The caller (orchestrator, pipeline, MCP bridge, or CLI) times out waiting for a result, but the worker logs show the task processed successfully. This is the most pernicious class of failure in Heddle's request-reply path because the worker side looks healthy.

Symptom¶

Caller log: result_stream.timeout, or a generic asyncio.TimeoutError propagated up from dispatch_and_wait_for_result (the helper returns None silently on its own timeout — there is no dispatch.timeout log key; you'll see the caller's wrapper log it).
Worker log: worker.completed with the same task_id, well within the timeout window.
Sometimes intermittent — the same payload succeeds on a retry.

Diagnosis¶

Walk the request-reply path from worker → caller:

Did the worker publish to the right subject?

The worker publishes to heddle.results.{parent_task_id} (or heddle.results.default if no parent). If the worker computed the subject from a stale or wrong parent_task_id, the caller's subscription will not see it.
```
# On the worker side
rg "publishing.*heddle.results\." worker.log
```
Cross-check parent_task_id between the dispatched TaskMessage and the published TaskResult.
Did the caller's subscription see anything?

Look for result_stream.ignored (wrong task_id), result_stream. duplicate (already collected), or result_stream.parse_error (malformed payload).
```
rg "result_stream\." caller.log
rg "dispatch\." caller.log
```
A *.parse_error line means a matching result arrived but was Pydantic-rejected — and the consumer correctly kept waiting (commit b453298, Invariant 17 supporting fix). The error string in the log identifies which field was malformed.
Did the caller subscribe before publishing?

Subscribe-before-publish is Design Invariant 17. NATS is at-most-once. If a fast worker published its result before the caller's subscription went live, the result was delivered to nobody — and the caller times out.

Both dispatch_and_wait_for_result (in heddle.orchestrator.dispatch) and ResultStream (in heddle.orchestrator.stream) enforce the ordering. Custom callers that publish directly are the usual place this regresses; check the call site.
Did the caller's timeout fire before the worker started?

A late result arriving after the orchestrator's per-task timeout is dropped by design (commit cc49783).

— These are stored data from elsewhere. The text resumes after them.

-- ==== Sys2Proof/Machine/Handover.lean ====
section
/-! DEFINITION. The shadow control of the pages with a shadow set (R543 to R548): ARM, DISARM, the hand-over point. -/

namespace Sys2Proof.Machine

/-- The shadow control register of a page, and the page (R544). -/
def shadowCtl : ShadowPage → Nat
  | .ctx c => blkShadow (ctxPage c.val)
  | .comp n => blkShadow (compPage n.val)
  | .dma c => Reg.DMA_SHADOW_CTL c.val

def shadowBlock : ShadowPage → Nat
  | .ctx c => ctxPage c.val
  | .comp n => compPage n.val
  | .dma _ => 0x020

/-- SHADOW_ARM (R544, R546). -/
def State.shadowArm (s : State) (p : ShadowPage) : State := s.setRbit (shadowCtl p) 0 true

def execShadowArm (p : ShadowPage) (s : State) : Host.Outcome State Fault Refusal :=
  .next <| s.ifLive (shadowBlock p) fun s => s.shadowArm p

/-- An admission that a hand-over asked for is given up. -/
def State.dropHandover (s : State) (r : AdmitReq) : State :=
  match s.decisionOf r with
  | some d => s.discardDecision d
  | none => s.doIf (s.ledger.waiting.elem r) fun s => s.dropRequest r

/-- SHADOW_DISARM (R544). -/
def State.shadowDisarm (s : State) (p : ShadowPage) : State :=
  let s := s.setRbit (shadowCtl p) 0 false
  match p with
  | .ctx c => s.dropHandover (handoverReq c.val)
  | .comp n => s.dropHandover (compReq n.val)
  | .dma _ => s

def execShadowDisarm (p : ShadowPage) (s : State) : Host.Outcome State Fault Refusal :=
  .next <| s.ifLive (shadowBlock p) fun s => s.shadowDisarm p

/-- A write of BLK_SHADOW_CTL or DMA_SHADOW_CTL_c: DISARM goes before ARM (R544). -/
def State.shadowWrite (s : State) (p : ShadowPage) (v : Word) : State :=
  if bit v 2 then s.shadowDisarm p else if bit v 0 then s.shadowArm p else s

/-- The picture boundary of an encode context of an understudy: it copies only with its lead (R741), and asks for the
admission that the copy will need (R548). -/
def State.askAhead (s : State) (c : Nat) : State :=
  let r := handoverReq c
  if !s.ctxEnabled c || (s.ctx c).pic.isSome || !s.armed (ctxPage c) || (s.checkSet c false).isSome ||
      (s.decisionOf r).isSome || s.ledger.waiting.elem r then s
  else match s.formCharge c with
    | .inr g => if g.differs (s.ctx c).chg then s.askAdmission r else s
    | .inl _ => s.askAdmission r

/-- HANDOVER (R543, R545, R548). -/
def State.handover (s : State) (p : ShadowPage) : State :=
  match p with
  | .ctx c => if s.pairRole == 2 && s.isEncode c.val then s.askAhead c.val else s.ctxHandover c.val
  | .comp n => s.compHandover n.val
  | .dma c => if s.dmaOn c.val && (s.dmaCh c.val).desc.isNone then s.dmaHandover c.val else s

def execHandover (p : ShadowPage) (s : State) : Host.Outcome State Fault Refusal :=
  .next <| s.ifLive (shadowBlock p) fun s => s.handover p

end Sys2Proof.Machine
end

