-- ==== Sys2Proof/Machine/Rehearse.lean ====
section
/-! DEFINITION. Rehearsals of bays and of the whole (R707 to R713), the AVSBus readback of the core rail (R718), the margin
journal (R719 to R721). -/

namespace Sys2Proof.Machine

/-! ### Asking -/

/-- A request refused or taken shows its status (R709). -/
def State.rehResult (s : State) (r : Nat) : State := s.setFld Reg.REH_STATUS 23 16 r

/-- REH_CMD with OP 1 (R709, R710): decided at the next ledger update, at once for a bay already out of service. -/
def State.rehBay (s : State) (b : Nat) : State :=
  if s.fld Reg.REH_STATUS 2 0 != 0 then s.rehResult 6
  else if Nat.blt 11 b then s.rehResult 7
  else
    let s := (s.rehResult 0).setFld Reg.REH_STATUS 11 8 b
    if s.bayInService b then s.setFld Reg.REH_STATUS 2 0 1
    else (s.setFld Reg.REH_STATUS 2 0 2).modBay b fun x => { x with granted := true }

/-- Whether a context or a DMA channel is enabled (R709). -/
def State.anyEnabled (s : State) : Bool :=
  ((List.range 256).any fun c => s.enabled (ctxPage c)) || (List.range 32).any fun c => s.rbit (Reg.DMA_CTRL c) 0

/-- REH_CMD with OP 2 (R709, R711 steps 1 to 3): domains 5, 6 and 10 are held, and the Reference Cache is left empty. -/
def State.rehFull (s : State) : State :=
  if s.fld Reg.REH_STATUS 2 0 != 0 then s.rehResult 6
  else if s.anyEnabled then s.rehResult 5
  else
    let s := ((s.rehResult 0).setFld Reg.REH_STATUS 2 0 4).assertReset .rehearsal
    { s with refc := { s.refc with sets := [] } }

/-- The writers of REH_CMD (R709). -/
def asksRehearsal : Writer → Bool
  | .prompter | .stageManager _ | .host => true
  | .cueEngine _ => false

def execRehBay (w : Writer) (b : Fin 16) (s : State) : Host.Outcome State Fault Refusal :=
  .next <| s.ifLive 0x006 fun s => if asksRehearsal w then s.rehBay b.val else s
def execRehFull (w : Writer) (s : State) : Host.Outcome State Fault Refusal :=
  .next <| s.ifLive 0x006 fun s => if asksRehearsal w then s.rehFull else s

/-- A value in the layout of REH_CMD; OP 0 and 3 have no effect (R723). -/
def State.rehCmd (s : State) (v : Word) : State :=
  if bits v 1 0 == 1 then s.rehBay (bits v 11 8) else if bits v 1 0 == 2 then s.rehFull else s

/-- A JTAG instruction comes into force; what boundary scan drove is let go. -/
def State.selectIr (s : State) (ir : TapIr) : State := { s with tap := { ir := ir, driven := [] } }

/-- REH_RUN (R713). -/
def execRehRun (v : Word) (s : State) : Host.Outcome State Fault Refusal :=
  .next <| (s.selectIr .rehRun).ifLive 0x006 fun s => s.rehCmd v

/-! ### Running -/

/-- REH_DRAIN_DONE (R710 step 3): no row job is resident any more. -/
def State.drainDone (s : State) : State :=
  let b := s.fld Reg.REH_STATUS 11 8
  if s.fld Reg.REH_STATUS 2 0 != 2 || !(s.bay b).jobs.isEmpty then s
  else ((s.setRbit (Reg.BAY_STATUS b) 17 true).setRbit (Reg.BAY_STATUS b) 16 false).setFld Reg.REH_STATUS 2 0 3

def execRehDrainDone (s : State) : Host.Outcome State Fault Refusal := .next <| s.ifLive 0x006 fun s => s.drainDone

/-- The expected signature of a unit (R707, R708). -/
def State.expectedSig (s : State) (u : Nat) : Nat := s.otpLE (if Nat.ble u 11 then 0x388 else 0x388 + 8 * (u - 15)) 8

/-- REH_SIG_LO and REH_SIG_HI show the selected unit (R723). -/
def State.showSig (s : State) : State := s.setReg64 Reg.REH_SIG_LO (Sparse.get (fun _ => 0) s.sigs (s.fld Reg.REH_SIG_SEL 4 0))
def State.setSig (s : State) (u v : Nat) : State := { s with sigs := Sparse.set (fun _ => 0) s.sigs u (v % 2 ^ 64) }.showSig

/-- The units of R707. -/
def rehUnits : List Nat := List.range 12 ++ rangeFrom 16 6

/-- R710 step 4: SRAM zeroed and the stores of the bay reloaded from the reference copy, its engines idle; what was stuck stays so
(R395). -/
def State.bayFresh (s : State) (b : Nat) : State :=
  let r := { s with sram := s.sram.filter fun p => p.1 / 2 ^ 22 != b }.loadStore 1 b []
  let s := r.1.modBay b fun x => { x with nano := x.stuck || !r.2, reloading := false, items := [] }
  s.forEach (enginesOf b) fun n s =>
    let stuck := (s.pxEng n).stuck
    let r := s.loadStore 0 n []
    r.1.setPx n { Px.init with stuck := stuck, down := stuck || !r.2 }

/-- R710 steps 4 to 6: a bay whose signature is right returns, if its stores let it. -/
def State.bayTested (s : State) (sig : Nat) : State :=
  let b := s.fld Reg.REH_STATUS 11 8
  let ok := sig == s.expectedSig b
  let s := ((s.setSig b sig).bayFresh b).setRbit (Reg.BAY_STATUS b) 17 false
  let s := (s.modBay b fun x => { x with granted := false, failed := !ok, out := true }).bayReturn b
  (s.doIf (!ok) fun s => s.raise 499 FaultKind.REHEARSAL_FAIL b).rehEnd ok

/-- R711 step 4. -/
def State.fullTested (s : State) (sigs : List Nat) : State :=
  let s := s.forEach rehUnits fun u s => s.setSig u (sigs.getD u 0)
  let bad := rehUnits.filter fun u => sigs.getD u 0 % 2 ^ 64 != s.expectedSig u
  let s := (s.setRegN Reg.REH_FAILED ((bad.map fun u => 2 ^ u).foldl (· + ·) 0)).setFld Reg.REH_STATUS 2 0 5
  s.releaseReset .rehearsal

/-- REH_BIST_DONE (R710, R711): the signatures by unit number. -/
def State.bistDone (s : State) (sigs : List Nat) : State :=
  let st := s.fld Reg.REH_STATUS 2 0
  if st == 3 then s.bayTested (sigs.getD (s.fld Reg.REH_STATUS 11 8) 0 % 2 ^ 64)
  else if st == 4 then s.fullTested sigs
  else s

def execRehBistDone (sigs : List Nat) (s : State) : Host.Outcome State Fault Refusal := .next <| s.ifLive 0x006 fun s => s.bistDone sigs

/-! ### The core rail -/

/-- The tries on the rail since the setpoint was written. -/
def State.setTries (s : State) (n : Nat) : State := { s with margin := { s.margin with avsTries := n } }
def State.setAvsLimit (s : State) (mv : Nat) : State := { s with margin := { s.margin with avsLimit := mv } }

/-- AVS_READBACK (R718): whether the write was acknowledged, and the Vout read back. -/
def State.avsReadback (s : State) (ack : Bool) (vout : Option Nat) : State :=
  let sp := s.setpoint
  let s := s.emit (.avs 1 0)
  let s := match vout with
    | some v => s.setFld Reg.MARGIN_VDD 25 16 v
    | none => s
  let v := s.fld Reg.MARGIN_VDD 25 16
  let ok := ack && vout.isSome && Nat.ble v (sp + 10) && Nat.ble sp (v + 10)
  if ok then (s.setRbit Reg.MARGIN_STATUS 2 false).setTries 0
  else if s.rbit Reg.MARGIN_STATUS 2 then s.setAvsLimit v
  else if Nat.blt s.margin.avsTries 3 then (s.setTries (s.margin.avsTries + 1)).emit (.avs 0 sp)
  else
    let s := ((s.setRbit Reg.MARGIN_STATUS 2 true).setAvsLimit v).bump Reg.MARGIN_AVS_ERRORS 1
    { s with margin := { s.margin with avsError := true } }.raise 500 FaultKind.AVS_ERROR sp

/-- Whether the Prompter runs and the MARGIN page answers. -/
def State.marginLive (s : State) : Bool := s.live 0x007 && !s.domainHeld 3

def execAvsReadback (ack : Bool) (vout : Option (BitVec 10)) (s : State) : Host.Outcome State Fault Refusal :=
  .next <| if s.marginLive then s.avsReadback ack (vout.map BitVec.toNat) else s

/-- AVS_RETRY (R718): while AVS_FAIL, the rail is tried again each second. -/
def execAvsRetry (s : State) : Host.Outcome State Fault Refusal :=
  .next <| if s.marginLive && s.rbit Reg.MARGIN_STATUS 2 then s.emit (.avs 0 s.setpoint) else s

/-! ### The margin journal -/

/-- A count that stops at 0xFFFF. -/
def sat16 (n : Nat) : Nat := min n 65535

/-- The means, maxima and the lowest ledger of the cache (R719, R720 bytes 20 to 35, 40 to 135); of a cache without an
update, free bytes. -/
def State.journalStats (s : State) : List Byte × List Byte :=
  let m := s.margin
  if m.updates == 0 then ((List.range 16).map (Config.freeByte s.freeCtr), (rangeFrom 16 96).map (Config.freeByte s.freeCtr))
  else
    let n := m.updates
    (leBytes 2 (m.spSum / n) ++ leBytes 2 m.spMax ++ leBytes 2 (w32 (m.tempSum / (n : Int))).toNat ++
       leBytes 2 (w32 m.tempMax).toNat ++ leBytes 4 (m.rawMin.getD 0) ++ leBytes 4 (m.rawSum / n),
     (List.range 24).flatMap fun i => leBytes 4 (m.canSums.getD i 0 / n))

/-- An entry of the journal (R720). -/
def State.journalBytes (s : State) (seq : Nat) : List Byte :=
  let m := s.margin
  let st := s.journalStats
  let b := [0x55, 0x51, 0x4D, 0x4A] ++ leBytes 4 seq ++ leBytes 8 s.now ++ leBytes 4 (s.regN Reg.MARGIN_HOURS) ++ st.1 ++
    leBytes 2 (sat16 m.raises) ++ leBytes 2 (sat16 m.limited) ++ st.2 ++
    leBytes 4 (b2n m.rehPass + 2 * b2n m.rehFail + 4 * b2n m.avsError) ++ List.replicate 112 0
  b ++ beBytes 4 (crc32c b)

/-- The cache cleared (R719). -/
def Margin.cleared (m : Margin) : Margin :=
  { Margin.init with quiet := m.quiet, avsTries := m.avsTries, avsLimit := m.avsLimit, opTicks := m.opTicks }

/-- An entry written (R719, R721): read back intact, or failed, with the cache kept and the next try 1 h away. -/
def State.journalWrite (s : State) (ok : Bool) : State :=
  let seq := match s.journalNewest with
    | some b => (leAt b 4 4 + 1) % 2 ^ 32
    | none => 0
  let n := s.journalSize
  let a := (s.slot 5).1 + 256 * (seq % n)
  let done := ok && n != 0
  let bs := if done then s.journalBytes seq else (List.range 256).map (Config.freeByte (s.freeCtr + 1))
  let s := s.doIf (n != 0) fun s =>
    (s.doIf (a % 4096 == 0) fun s => s.flashWrite a (List.replicate 4096 0xFF)).flashWrite a bs
  let s := { s with freeCtr := s.freeCtr + 2 }
  if done then
    { (s.setRegN Reg.MARGIN_JOURNAL_SEQ seq).setFld Reg.MARGIN_JOURNAL_NEXT 19 0 604800 with margin := s.margin.cleared }
  else (s.bump Reg.MARGIN_JOURNAL_FAILS 1).setFld Reg.MARGIN_JOURNAL_NEXT 19 0 3600

def execJournalWeekEnd (ok : Bool) (s : State) : Host.Outcome State Fault Refusal :=
  .next <| if s.marginLive then s.journalWrite ok else s
def execJournalRetry (ok : Bool) (s : State) : Host.Outcome State Fault Refusal :=
  .next <| if s.marginLive then s.journalWrite ok else s

end Sys2Proof.Machine
end

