/-- Cue Engine `n` runs, and the word at its pc is `w`, good, legal and of opcode `op`, and not the last that a hook call
may run (R351, R363, R377). -/
abbrev CeStands (s : State) (n op w : Nat) : Prop :=
  s.live (0x180 + n) = true ∧ s.ceRuns n = true ∧ ucGood 2 (s.ucRead 2 n (s.ceEng n).pc) = true ∧
    ucData 2 (s.ucRead 2 n (s.ceEng n).pc) = w ∧ s.ceIllegal w = false ∧ ceOp w = op ∧
    ∀ h ∈ (s.ceEng n).hook, h.2 < s.fld Reg.UC_HOOK_LIMIT 15 0

/-- The same, of a word that is neither the 256th nor one after which a waiting cue is taken (R366, R370). -/
abbrev CeWordAt (s : State) (n op w : Nat) : Prop :=
  CeStands s n op w ∧
    if ceY w = true ∧ (s.ceEng n).level = 1 then s.nextSource n = none else (s.ceEng n).count ≠ 255

/-- The state after a length below the floor is counted (R353). -/
def State.ceCounted (s : State) (n w : Nat) : State :=
  if ceDelay w < ceFloor w then s.bump (Reg.CE_DELAY_CLAMPS n) 1 else s

/-- A branch that the fence of the customer region lets pass (R374). -/
abbrev CeMay (s : State) (n tgt : Nat) : Prop := s.ceInside n = false ∨ s.fenceCe ≤ tgt ∨ isHook (s.ceEng n).pc = true

/-- What an engine holds when, after a word, it goes on at an address (R370, R377). -/
def CeEng.on (w tgt : Nat) (x : CeEng) : CeEng :=
  { x with
    pc := tgt, count := if ceY w && x.level == 1 then 0 else x.count + 1, hook := x.hook.map fun h => (h.1, h.2 + 1) }

/-- What an engine holds when, after a word, it goes on at the next word. -/
def CeEng.onward (w : Nat) (x : CeEng) : CeEng := x.on w ((x.pc + 1) % 4096)

/-- The registers that a word of a Cue Engine may write. -/
def ceRegs (n : Nat) : List Nat := [Reg.CE_STATUS n, Reg.CE_YIELD_GAP n, Reg.CE_DELAY_CLAMPS n]

/-- A word whose only effects are on its engine. -/
def CeAlone (n : Nat) (s t : State) : Prop :=
  OnlyCe n s t ∧ SameRegs (ceRegs n) s t ∧ t = { s with regs := t.regs, ce := t.ce }

/-- A row of the Cue Engine completes with GD taking a function of GA, GB, FN and GD itself, and nothing else. -/
def CeComputes (i : Fin 16 → Instr) (op : Nat) (f : Word → Word → Nat → Word) : Prop :=
  ∀ (n : Fin 16) (w : Nat) (s : State), CeWordAt s n.val op w →
    Completes (i n) s fun t => CeAlone n.val s t ∧ t.ceEng n.val =
      ((s.ceEng n.val).set (ceGd w) (f (BitVec.ofNat 32 ((s.ceEng n.val).get (ceGa w)))
        (BitVec.ofNat 32 ((s.ceEng n.val).get (ceGb w))) (ceFn w)).toNat).onward w

/-- A row of the Cue Engine completes with GD taking a function of GA and the sign-extended IMM12, and nothing else. -/
def CeComputesImm (i : Fin 16 → Instr) (op : Nat) (f : Word → Word → Word) : Prop :=
  ∀ (n : Fin 16) (w : Nat) (s : State), CeWordAt s n.val op w →
    Completes (i n) s fun t => CeAlone n.val s t ∧ t.ceEng n.val =
      ((s.ceEng n.val).set (ceGd w) (f (BitVec.ofNat 32 ((s.ceEng n.val).get (ceGa w)))
        ((BitVec.ofNat 12 w).signExtend 32)).toNat).onward w

/-- The registers that show whether the instances of a bay, or a Cue Engine, serve: those of an instance of a store. -/
def instRegs (k i : Nat) : List Nat :=
  if k = 2 then [Reg.CE_STATUS i, Reg.CE_RELOADS i, Reg.CUEX_TGT_NEXT i, Reg.CUEX_TGT_STATUS i]
  else
    let b := if k = 0 then i / 8 else i
    Reg.BAY_STATUS b :: (enginesOf b).flatMap fun n => [Reg.PX_STATUS n, Reg.PX_RELOADS n]

/-- Whether a reference copy that fails its check is rebuilt with the recorded CRC (R394). -/
def State.rebuilds (s : State) (k i : Nat) (errs : List (Fin 6)) : Bool :=
  let r := s.raise (storeSource k i) FaultKind.UCODE_COPY_BAD (checkAddr 3 k 0)
  crc32c (r.rebuiltCopy k errs) == r.copyCrc k

/-- The registers that show the sums of the ledger. -/
def sumRegs : List Nat :=
  [Reg.LEDGER_COMMITTED, Reg.LEDGER_COMMITTED_FULL, Reg.LEDGER_LIVE_EXACT, Reg.LEDGER_EL_COMMITTED, Reg.LEDGER_MSA_COMMITTED,
   Reg.LEDGER_DRAM_COMMITTED, Reg.LEDGER_DRAM_LIMIT, Reg.LEDGER_STATUS] ++
    (List.range 8).flatMap (fun a => [Reg.MSA_STATUS a, Reg.MSA_COMMITTED a]) ++ (List.range 16).map Reg.CE_BINDING

/-- Every DisplayPort output but `n` is as it was. -/
def OnlyOut (n : Nat) (s t : State) : Prop := ∀ m, m ≠ n → t.dpOut m = s.dpOut m

/-- Every DisplayPort input but `n` is as it was. -/
def OnlyIn (n : Nat) (s t : State) : Prop := ∀ m, m ≠ n → t.dpIn m = s.dpIn m

/-- The registers that show the shaper queues. -/
def queueRegs : List Nat := (List.range 256).flatMap fun q => [Reg.SHQ_CREDIT q, Reg.SHQ_DEPTH q]

/-- The registers of the policer window. -/
def polRegs : List Nat :=
  [Reg.POL_CIR, Reg.POL_CBS, Reg.POL_PIR, Reg.POL_PBS, Reg.POL_MODE, Reg.POL_GREEN, Reg.POL_YELLOW, Reg.POL_RED]

/-- `j` is the command of a queue and an opcode that runs next, and no other command of the queue ends without being served
(R518 to R524). -/
def CmdFront (s : State) (q op : Nat) (host : Bool) (j : CmdJob) : Prop :=
  s.cmdNext q op host = some j ∧ ∀ k ∈ s.host.jobs, k.queue = q → s.cmdStillborn k.entry = none

/-- A job's tally entry lies in host memory and C has advanced over it, or it waits for the host (R513, R525, R526). -/
def EntryOut (q seq : Nat) (e : List Byte) (s t : State) : Prop :=
  if s.busOk then
    t.hostBytes (s.reg64 (Reg.HOSTQ_TALLY_BASE_LO q) + 64 * (seq % s.tallySize q)) 64 = e ∧
      t.tallyC q = gapFree (s.tallyC q) (seq :: (s.hostQ q).written) % 2 ^ 64 ∧ t.host.waiting = s.host.waiting
  else t.host.waiting = s.host.waiting ++ [(q, seq, e)] ∧ t.hostMem = s.hostMem

/-- A command is done with a status and a result: it is gone from the commands at work, and its entry is out (R524, R529). -/
def CmdDone (j : CmdJob) (status : Nat) (result : List Byte) (s t : State) : Prop :=
  t.host.jobs = s.host.jobs.filter (fun k => !(k.queue == j.queue && k.num == j.num)) ∧
    EntryOut j.queue j.seq (tallyEntry j.seq 1 j.queue status (cmdId j.entry) s.now j.num result) s t

/-- The registers that a job's entry on a ring writes. -/
def ringRegs (q : Nat) : List Nat := [Reg.HOSTQ_TALLY_COUNT_LO q, Reg.HOSTQ_TALLY_COUNT_LO q + 4]

/-- Every DMA channel but `c` is as it was. -/
def OnlyDma (c : Nat) (s t : State) : Prop := ∀ m, m ≠ c → t.dmaCh m = s.dmaCh m

/-- The registers of a DMA channel that it writes itself. -/
def dmaRegs (c : Nat) : List Nat :=
  [Reg.DMA_CTRL c, Reg.DMA_STATUS c, Reg.DMA_BYTES c, Reg.DMA_DESCS c, Reg.DMA_NEXT_LO c, Reg.DMA_NEXT_LO c + 4]

/-- Every DRAM channel but `n` is as it was. -/
def OnlyDram (n : Nat) (s t : State) : Prop := ∀ m, m ≠ n → t.dram m = s.dram m

/-- A DRAM channel answers, is enabled and serves (R634). -/
abbrev DramServes (s : State) (n : Nat) : Prop :=
  s.live (0x010 + n) = true ∧ s.enabled (0x010 + n) = true ∧ s.dramState n = 3

/-- The read or write of one sub-channel with no refresh owed and no wait as long as AGE_LIMIT (R616, R623). -/
abbrev DramQuiet (s : State) (n sub : Nat) : Prop :=
  s.debt n sub = 0 ∧ ∀ r ∈ (s.dram n).reads ++ (s.dram n).writes,
    r.promoted = false ∧ s.now < r.at_ + 250 * s.fld (Reg.DRAM_SERVICE n) 14 8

The orchestrator's final result will include metadata.timeout with pending_task_ids, expected_count, collected_count, and timeout_seconds:
```
# Pull the final result JSON and look at the timeout block
rg "orchestrator.goal_completed" caller.log
# then look at the corresponding TaskResult.output.metadata.timeout
```
If pending_task_ids lists your task_id, the worker simply didn't reply in time — not a delivery loss.

Mitigation¶

Diagnosis	Action
`*.parse_error` for a matching task_id	Fix the malformed payload at the worker; the framework already keeps waiting for the next valid one
Subscribe-before-publish reversed	Route the call site through `dispatch_and_wait_for_result` or `ResultStream` (do not roll your own)
Late result after timeout	Increase `timeout_seconds` on the orchestrator config, or split the goal so individual tasks are cheaper
Wrong `parent_task_id`	Audit the dispatch path; the orchestrator wires this in `_dispatch_subtasks`

If you must replay the task manually:

# Inspect the dead-letter queue first — the task may already be there
uv run heddle dead-letter monitor --nats-url $NATS_URL

Verify¶

Re-dispatch the same payload and confirm:

A single worker.completed line.
A single result_stream.collected line on the caller (or, for single-result waits, a returned TaskResult not None).
No *.parse_error lines.

Followup¶

If this fires repeatedly on the same worker, treat the worker output schema as suspect — the parse-error resilience is a safety net, not a fix. Add the failing payload as a fixture under tests/test_contracts.py (or the worker-specific test file) and tighten the worker's output validation so the schema rejects the bad shape at the worker side instead of at the caller.